Help NASA Study Eclipses With These Citizen Science Projects (Updated)

Narration: Lacey Young


Did you know that you can participate in solar eclipse science with NASA?

NASA's citizen science projects are collaborations between scientists and members of the public, no matter your citizenship.

Liz MacDonald: "The general public is best suited for these kinds of projects because they will be on the ground over the whole path. And that really can be kind of a force multiplier for how many observations you can take."

Several volunteer science projects are gearing up for the 2024 total solar eclipse that you can join!

Liz MacDonald: "There are many mysteries that come about during a total solar eclipse, ranging from the part of the Sun that we can very rarely see, the corona, and the birth of the solar wind really close to the surface of the Sun, as well as the effects on Earth."

Using telescopes and cameras that are safe for viewing the Sun, volunteer scientists across North America will capture images of the total solar eclipse. Scientists will study these images in detail, tracking how plumes of solar material move through the Sun's atmosphere.

But be careful – without proper tools and techniques, you can damage your eyes and your camera.

Amateur, or “ham,” radio operators will send radio messages to one another during the eclipse to see how changes in the upper

atmosphere distort radio signals.

Liz MacDonald: "The opportunity to conduct research and participate in citizen science during the upcoming total solar eclipse is really special. The Sun is always changing, so, we don't know what it's going to be doing right at that time."

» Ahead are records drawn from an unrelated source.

/-- KFT_FRAME_RECEIVE: the checks of R256 in order; an admitted acknowledgement, nack, management or PTP frame is its own
row's. -/
def execKftFrameReceive (hinge link : Nat) (f : Frame) (s : State) : Host.Outcome State Fault Refusal :=
  live (fun s =>
    if hinge < 8 ∧ link < 4 ∧ domState s (5 + hinge) = .inService then
      let s := ctrInc (hingeCtr hinge 14) (ctrAdd (hingeCtr hinge 16) f.bytes (fecCount (4 * hinge + link) f s))
      if isPause f then ctrInc (hingeCtr hinge 12) s
      else match frameBad s hinge f with
      | some k => ctrInc (hingeCtr hinge k) s
      | none =>
        if f.ethertype = 0x88F7 then s
        else if f.hdr.vc = 0 then pnSeen f s
        else match jobBad s f with
          | some k => ctrInc (hingeCtr hinge k) (if k = 8 then stateDrop f s else s)
          | none => if isCtl f.hdr then s else frameAdmit hinge (4 * hinge + link) f s
    else s) s

/-! ### Applying (R258) -/

/-- The bytes of a message from its chunks, by offset (R255). -/
def messageBytes (l : List RxChunk) : List Byte :=
  (sortBy (fun (a b : RxChunk) => decide (a.hdr.offset < b.hdr.offset)) l).flatMap (·.payload)

/-- A chunk of a message is kept in its cell until all of its message are in; the message then waits for its row (R255,
R258). -/
def messageTake (c : RxChunk) (s : State) : State :=
  let same := fun (x : RxChunk) => decide (x.hdr.srcSeat = c.hdr.srcSeat ∧ x.hdr.vc = c.hdr.vc ∧ x.hdr.msgSeq = c.hdr.msgSeq)
  let l := s.kft.msgs ++ [c]
  let m := l.filter same
  if m.length < c.hdr.msgChunks then { s with kft := { s.kft with msgs := l } }
  else { s with kft := { s.kft with msgs := l.filter (fun x => !same x),
                                    inbox := s.kft.inbox ++ [{ src := c.hdr.srcSeat, vc := c.hdr.vc, seqs := m.map (·.hdr.seq), bytes := messageBytes m }] } }

/-- Whether the return slot takes the answer that a chunk of region 1 is part of, told by the header in its first chunk
(R234); none where that chunk has not come. -/
def answerTaken (s : State) (c : RxChunk) : Option Bool :=
  match s.kft.answers.find? fun a => decide (a.src = c.hdr.srcSeat ∧ a.seq = c.hdr.msgSeq) with
  | some a => some a.take
  | none =>
    match (c :: s.kft.ingress).find? fun x => decide (x.hdr.srcSeat = c.hdr.srcSeat ∧ x.hdr.vc = c.hdr.vc ∧ x.hdr.seq = c.hdr.msgSeq) with
    | none => none
    | some f =>
      let h := tileHdrOf f.payload
      some (decide (answerWay s h.srcSlot h.generation h.step h.token h.rank = .take))

/-- One chunk of an answer less to come. -/
def answerNote (c : RxChunk) (take : Bool) (s : State) : State :=
  let mine := fun (a : AnswerMsg) => decide (a.src = c.hdr.srcSeat ∧ a.seq = c.hdr.msgSeq)
  let left := ((s.kft.answers.find? mine).map (·.left)).getD c.hdr.msgChunks - 1
  let rest := s.kft.answers.filter fun a => !mine a
  { s with kft := { s.kft with answers :=
      if left = 0 then rest else { src := c.hdr.srcSeat, seq := c.hdr.msgSeq, take := take, left := left } :: rest } }

/-- Write a chunk into host memory for the job; errors end it (R245, R258). -/
def chunkWrite (va : Nat) (b : List Byte) (io : Io) (go : State → State) (s : State) : State :=
  match xlateRange s 0 va b.length true with
  | (s, .error f) => xlateFault f Where.none s
  | (s, .ok l) => jobIo io [] l b Where.none (fun s => go { s with hostMem := writePieces l b s.hostMem }) s

/-- Apply a chunk to its region (R255, R258). What COPY_LANDED, ANSWER_RECEIVE, the message rows and COLL_CHUNK_RECEIVE do
follows by those rows. A chunk of an answer waits for the first one of it, whose header decides (log 99). -/
def chunkApply (c : RxChunk) (io : Io) (s : State) : State :=
  let h := c.hdr
  let fin := applyDone h.srcSeat h.vc h.seq
  match h.region with
  | 0 => chunkWrite (getP s 0x0508 + h.offset) c.payload io fin s
  | 1 => match answerTaken s c with
    | none => s
    | some true => chunkWrite (getP s 0x0509 + h.offset) c.payload io (fun s => fin (answerNote c true s)) s
    | some false => fin (answerNote c false s)
  | 2 =>
    if h.op = 1 then homeLoad h.srcSeat h.seq (h.operand0 % 65536) h.offset 256 s
    else if h.op = 2 then homeAtomic h.srcSeat h.seq (h.seq % 65536) h.aop h.width h.offset h.operand0 h.operand1 s
    else if h.flag then homeFlag h.srcSeat h.seq h.offset c.payload s
    else homeStore h.srcSeat h.seq h.offset c.payload s
  | 4 => applyWith ingressLeave h.srcSeat h.vc h.seq (messageTake c s)
  | 5 => fin (loadResponse h.srcSeat h.operand0 c.payload s)
  | _ => fin s

/-- The chunk's cell is not granted yet: it waits in the ingress buffer (R245, R283). -/
def cellWaits (s : State) (c : RxChunk) : Bool :=
  s.carafe.waits.any fun w => decide (w.use = .arrival c.hdr.srcSeat c.hdr.vc c.hdr.seq)

/-- The job state applies the chunk now, and it has its cell (R245, R277). -/
def appliesNow (s : State) (c : RxChunk) : Bool :=
  !cellWaits s c && (applied s || (decide (s.job.st = .opened ∨ s.job.st = .starting) && isNotice c.hdr c.payload))

/-- KFT_CHUNK_APPLY. -/
def execKftChunkApply (src vc seq : Nat) (io : Io) (s : State) : Host.Outcome State Fault Refusal :=
  live (fun s => match s.kft.ingress.find? (RxChunk.is src vc seq) with
    | none => s
    | some c =>
      if alreadyApplied s src vc seq then ingressDrop src vc seq s
      else if appliesNow s c then chunkApply c io s else s) s

/-! ### Replay -/

/-- REPLAY_ARRIVAL_INJECT: in replay, a full record is applied as if it had passed ingress; while Starting it is held
(R277, R397). -/
def execReplayArrivalInject (funnel : Nat) (h : KftHdr) (payload : List Byte) (full : Bool) (io : Io) (s : State) :
    Host.Outcome State Fault Refusal :=
  live (fun s =>
    let f : FunnelPkt :=
      { funnel := funnel, slot := 0, generation := 0, step := 0, firstToken := 0, nRows := 0, cls := h.cls,
        body := kftHdrBytes h ++ payload }
    funnelTake 0x0E f (fun s =>
      if replayOn s ∧ full then
        let hinge := bits h.pathId 4 2
        let c : RxChunk := { hinge := hinge, link := h.pathId % 32, pcp := vcPcp s h.vc, hdr := h, payload := payload }
        let s := ingressAdd c s
        if appliesNow s c then chunkApply c io s else s
      else s) s) s

/-! ### FENCE -/

/-- The seats of a FENCE's scope, or none for a scope, seat or group that is not there (R268, R269). -/
def fenceSeats (s : State) (p : Packet) : Option (List Nat) :=
  match bits p.p0.toNat 9 8 with
  | 0 => some (others s)
  | 1 =>
    let m := bits p.p0.toNat 31 16
    if s.job.members.contains m then some ([m].filter fun x => decide (x ≠ ownSeat s)) else none
  | 2 => (groupAt s (p.p1.toNat % 256)).map fun g => g.members.filter fun m => decide (m ≠ ownSeat s)
  | _ => none

/-- The virtual channels of a FENCE's mask. -/
def fenceVcs (p : Packet) : List Nat := [1, 2, 3, 4, 5].filter fun v => bit p.p0.toNat v

/-- FENCE starts (R268). -/
def startFence (p : Packet) (_ : Ext) (order : Nat) (s : State) : State :=
  asyncCmd 0x32 p order .ok { Checks.plain with range := (fenceSeats s p).isSome }
    (fun c s => fenceStart (some c) ((fenceSeats s p).getD []) (fenceVcs p) s) s

/-- FENCE. -/
def execFence (p : Packet) (s : State) : Host.Outcome State Fault Refusal :=
  live (takeCmd 0x32 p Ext.none (startFence p Ext.none)) s

end Sys2Proof.Machine
end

As the Moon blocks one portion of the Sun, it can make other portions easier to see. Working with local scientists at an observatory in Southern California, participants will observe magnetic hotspots on the Sun as the Moon passes over them, revealing details they normally can't detect.

Liz MacDonald: "We have a public who's interested in different aspects of heliophysics and can actually contribute to our science, and so we really invite people to participate and we need all hands on deck for that."